# Assignment
Every line below that holds the string "times" must be copied.

::: Provided records

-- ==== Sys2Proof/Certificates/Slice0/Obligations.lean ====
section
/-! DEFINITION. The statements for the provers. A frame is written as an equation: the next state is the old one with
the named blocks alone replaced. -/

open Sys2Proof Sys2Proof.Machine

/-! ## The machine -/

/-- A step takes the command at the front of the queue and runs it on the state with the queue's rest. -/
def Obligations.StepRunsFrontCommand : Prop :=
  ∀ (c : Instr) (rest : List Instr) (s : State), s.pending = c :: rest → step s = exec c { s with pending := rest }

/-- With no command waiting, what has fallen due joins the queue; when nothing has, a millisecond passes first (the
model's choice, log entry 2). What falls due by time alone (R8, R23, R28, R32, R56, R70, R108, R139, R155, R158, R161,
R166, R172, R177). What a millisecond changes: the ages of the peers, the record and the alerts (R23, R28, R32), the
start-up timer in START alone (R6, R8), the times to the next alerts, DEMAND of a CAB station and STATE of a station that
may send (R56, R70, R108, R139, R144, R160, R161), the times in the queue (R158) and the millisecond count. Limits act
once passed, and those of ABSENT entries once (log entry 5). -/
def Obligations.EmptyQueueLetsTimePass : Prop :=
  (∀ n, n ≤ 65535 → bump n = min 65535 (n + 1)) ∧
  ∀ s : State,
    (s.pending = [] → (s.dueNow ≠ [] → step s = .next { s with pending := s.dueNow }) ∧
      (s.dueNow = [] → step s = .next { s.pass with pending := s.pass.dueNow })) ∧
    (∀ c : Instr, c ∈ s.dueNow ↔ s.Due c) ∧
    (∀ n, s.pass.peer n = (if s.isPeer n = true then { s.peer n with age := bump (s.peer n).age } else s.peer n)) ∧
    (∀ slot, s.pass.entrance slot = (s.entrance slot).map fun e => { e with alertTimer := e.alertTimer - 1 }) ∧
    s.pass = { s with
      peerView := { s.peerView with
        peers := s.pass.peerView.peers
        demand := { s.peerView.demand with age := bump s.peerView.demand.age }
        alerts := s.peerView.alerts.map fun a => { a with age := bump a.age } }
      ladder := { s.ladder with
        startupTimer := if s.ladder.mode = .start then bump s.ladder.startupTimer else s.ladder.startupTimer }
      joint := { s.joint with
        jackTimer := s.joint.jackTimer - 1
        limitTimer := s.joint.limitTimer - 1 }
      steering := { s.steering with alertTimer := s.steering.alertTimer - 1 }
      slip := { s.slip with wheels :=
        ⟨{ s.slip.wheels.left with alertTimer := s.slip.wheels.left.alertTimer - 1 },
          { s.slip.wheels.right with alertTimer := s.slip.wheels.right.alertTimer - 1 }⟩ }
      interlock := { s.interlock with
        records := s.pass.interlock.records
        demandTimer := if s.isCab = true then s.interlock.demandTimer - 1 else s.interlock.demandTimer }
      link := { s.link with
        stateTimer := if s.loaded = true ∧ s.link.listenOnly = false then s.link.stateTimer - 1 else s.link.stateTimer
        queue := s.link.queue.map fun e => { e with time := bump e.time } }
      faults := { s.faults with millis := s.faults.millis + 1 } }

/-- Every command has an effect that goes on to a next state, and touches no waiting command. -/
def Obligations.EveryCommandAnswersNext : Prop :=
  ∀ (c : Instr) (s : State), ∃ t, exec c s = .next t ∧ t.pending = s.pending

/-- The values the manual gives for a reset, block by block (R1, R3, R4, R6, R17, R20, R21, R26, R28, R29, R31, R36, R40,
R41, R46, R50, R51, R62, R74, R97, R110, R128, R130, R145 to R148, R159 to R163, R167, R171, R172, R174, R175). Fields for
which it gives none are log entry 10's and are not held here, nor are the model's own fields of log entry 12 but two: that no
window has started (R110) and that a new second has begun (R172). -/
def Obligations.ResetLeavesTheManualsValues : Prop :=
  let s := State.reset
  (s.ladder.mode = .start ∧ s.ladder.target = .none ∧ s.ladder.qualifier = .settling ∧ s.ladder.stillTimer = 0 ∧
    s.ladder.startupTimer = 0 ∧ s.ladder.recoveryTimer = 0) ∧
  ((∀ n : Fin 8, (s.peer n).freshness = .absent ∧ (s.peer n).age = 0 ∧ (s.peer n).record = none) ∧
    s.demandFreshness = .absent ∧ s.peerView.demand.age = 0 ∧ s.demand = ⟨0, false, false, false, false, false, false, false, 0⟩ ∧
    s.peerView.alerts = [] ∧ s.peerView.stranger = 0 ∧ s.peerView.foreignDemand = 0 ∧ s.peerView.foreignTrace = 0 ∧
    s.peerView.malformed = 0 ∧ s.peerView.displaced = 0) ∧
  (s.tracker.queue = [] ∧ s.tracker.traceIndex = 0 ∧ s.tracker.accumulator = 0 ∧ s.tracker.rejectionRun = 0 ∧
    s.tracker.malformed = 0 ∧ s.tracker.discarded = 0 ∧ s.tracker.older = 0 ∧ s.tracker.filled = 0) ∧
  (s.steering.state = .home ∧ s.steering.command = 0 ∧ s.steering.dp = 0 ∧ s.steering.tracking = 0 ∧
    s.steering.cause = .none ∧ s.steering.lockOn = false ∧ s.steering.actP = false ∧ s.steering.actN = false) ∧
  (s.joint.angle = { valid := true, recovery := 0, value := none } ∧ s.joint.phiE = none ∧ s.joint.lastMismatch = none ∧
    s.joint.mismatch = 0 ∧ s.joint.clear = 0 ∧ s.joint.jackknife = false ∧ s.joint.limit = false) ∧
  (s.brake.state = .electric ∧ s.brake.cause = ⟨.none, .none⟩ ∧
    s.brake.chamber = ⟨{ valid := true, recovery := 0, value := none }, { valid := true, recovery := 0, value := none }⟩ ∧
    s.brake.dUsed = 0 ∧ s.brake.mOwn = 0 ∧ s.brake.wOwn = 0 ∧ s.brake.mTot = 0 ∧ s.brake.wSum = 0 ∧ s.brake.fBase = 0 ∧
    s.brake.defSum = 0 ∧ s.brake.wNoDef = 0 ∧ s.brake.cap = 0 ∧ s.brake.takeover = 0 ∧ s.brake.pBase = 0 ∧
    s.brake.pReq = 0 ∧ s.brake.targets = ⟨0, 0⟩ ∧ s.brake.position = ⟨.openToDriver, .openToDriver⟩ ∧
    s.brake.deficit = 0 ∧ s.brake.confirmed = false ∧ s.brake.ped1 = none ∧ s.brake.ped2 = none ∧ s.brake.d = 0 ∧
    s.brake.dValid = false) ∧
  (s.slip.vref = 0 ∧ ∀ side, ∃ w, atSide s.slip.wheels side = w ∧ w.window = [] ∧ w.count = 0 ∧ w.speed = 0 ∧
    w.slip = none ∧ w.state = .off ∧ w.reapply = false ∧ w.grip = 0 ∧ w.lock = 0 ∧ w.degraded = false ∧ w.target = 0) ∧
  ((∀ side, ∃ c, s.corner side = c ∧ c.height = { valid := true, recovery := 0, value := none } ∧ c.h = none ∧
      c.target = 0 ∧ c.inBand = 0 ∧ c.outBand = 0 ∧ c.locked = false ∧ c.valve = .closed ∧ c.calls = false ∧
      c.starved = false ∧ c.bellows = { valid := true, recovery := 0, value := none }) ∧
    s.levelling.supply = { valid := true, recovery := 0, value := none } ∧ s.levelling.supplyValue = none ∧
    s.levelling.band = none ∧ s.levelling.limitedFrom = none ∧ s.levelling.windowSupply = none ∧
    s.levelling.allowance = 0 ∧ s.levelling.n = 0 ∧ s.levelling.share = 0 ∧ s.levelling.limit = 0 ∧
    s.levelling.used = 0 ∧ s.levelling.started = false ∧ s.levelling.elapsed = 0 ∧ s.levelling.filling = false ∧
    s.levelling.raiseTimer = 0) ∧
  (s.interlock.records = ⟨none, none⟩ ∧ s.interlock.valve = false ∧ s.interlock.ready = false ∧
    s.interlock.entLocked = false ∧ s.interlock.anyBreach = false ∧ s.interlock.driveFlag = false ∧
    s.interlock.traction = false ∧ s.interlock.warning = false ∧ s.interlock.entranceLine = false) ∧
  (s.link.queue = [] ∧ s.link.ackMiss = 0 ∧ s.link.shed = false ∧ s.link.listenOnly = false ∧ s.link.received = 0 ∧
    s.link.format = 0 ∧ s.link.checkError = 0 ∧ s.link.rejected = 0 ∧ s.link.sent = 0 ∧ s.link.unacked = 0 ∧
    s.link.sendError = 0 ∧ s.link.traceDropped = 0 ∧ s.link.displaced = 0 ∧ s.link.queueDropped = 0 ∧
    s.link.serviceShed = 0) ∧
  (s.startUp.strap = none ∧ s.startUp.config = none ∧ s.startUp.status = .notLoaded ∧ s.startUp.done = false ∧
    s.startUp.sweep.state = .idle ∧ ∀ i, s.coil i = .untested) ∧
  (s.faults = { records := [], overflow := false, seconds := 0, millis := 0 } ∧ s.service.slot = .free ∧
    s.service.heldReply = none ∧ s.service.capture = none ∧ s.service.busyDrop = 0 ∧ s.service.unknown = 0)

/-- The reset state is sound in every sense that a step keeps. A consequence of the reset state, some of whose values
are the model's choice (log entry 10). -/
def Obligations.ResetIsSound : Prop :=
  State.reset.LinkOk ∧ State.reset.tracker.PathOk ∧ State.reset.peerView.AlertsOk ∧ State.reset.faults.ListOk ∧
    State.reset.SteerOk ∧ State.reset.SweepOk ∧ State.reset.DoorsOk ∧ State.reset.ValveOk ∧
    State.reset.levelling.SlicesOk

::::::

# Written response
start-up timer in START alone (R6, R8), the times to the next alerts, DEMAND of a CAB station and STATE of a station that
may send (R56, R70, R108, R139, R144, R160, R161), the times in the queue (R158) and the millisecond count. Limits act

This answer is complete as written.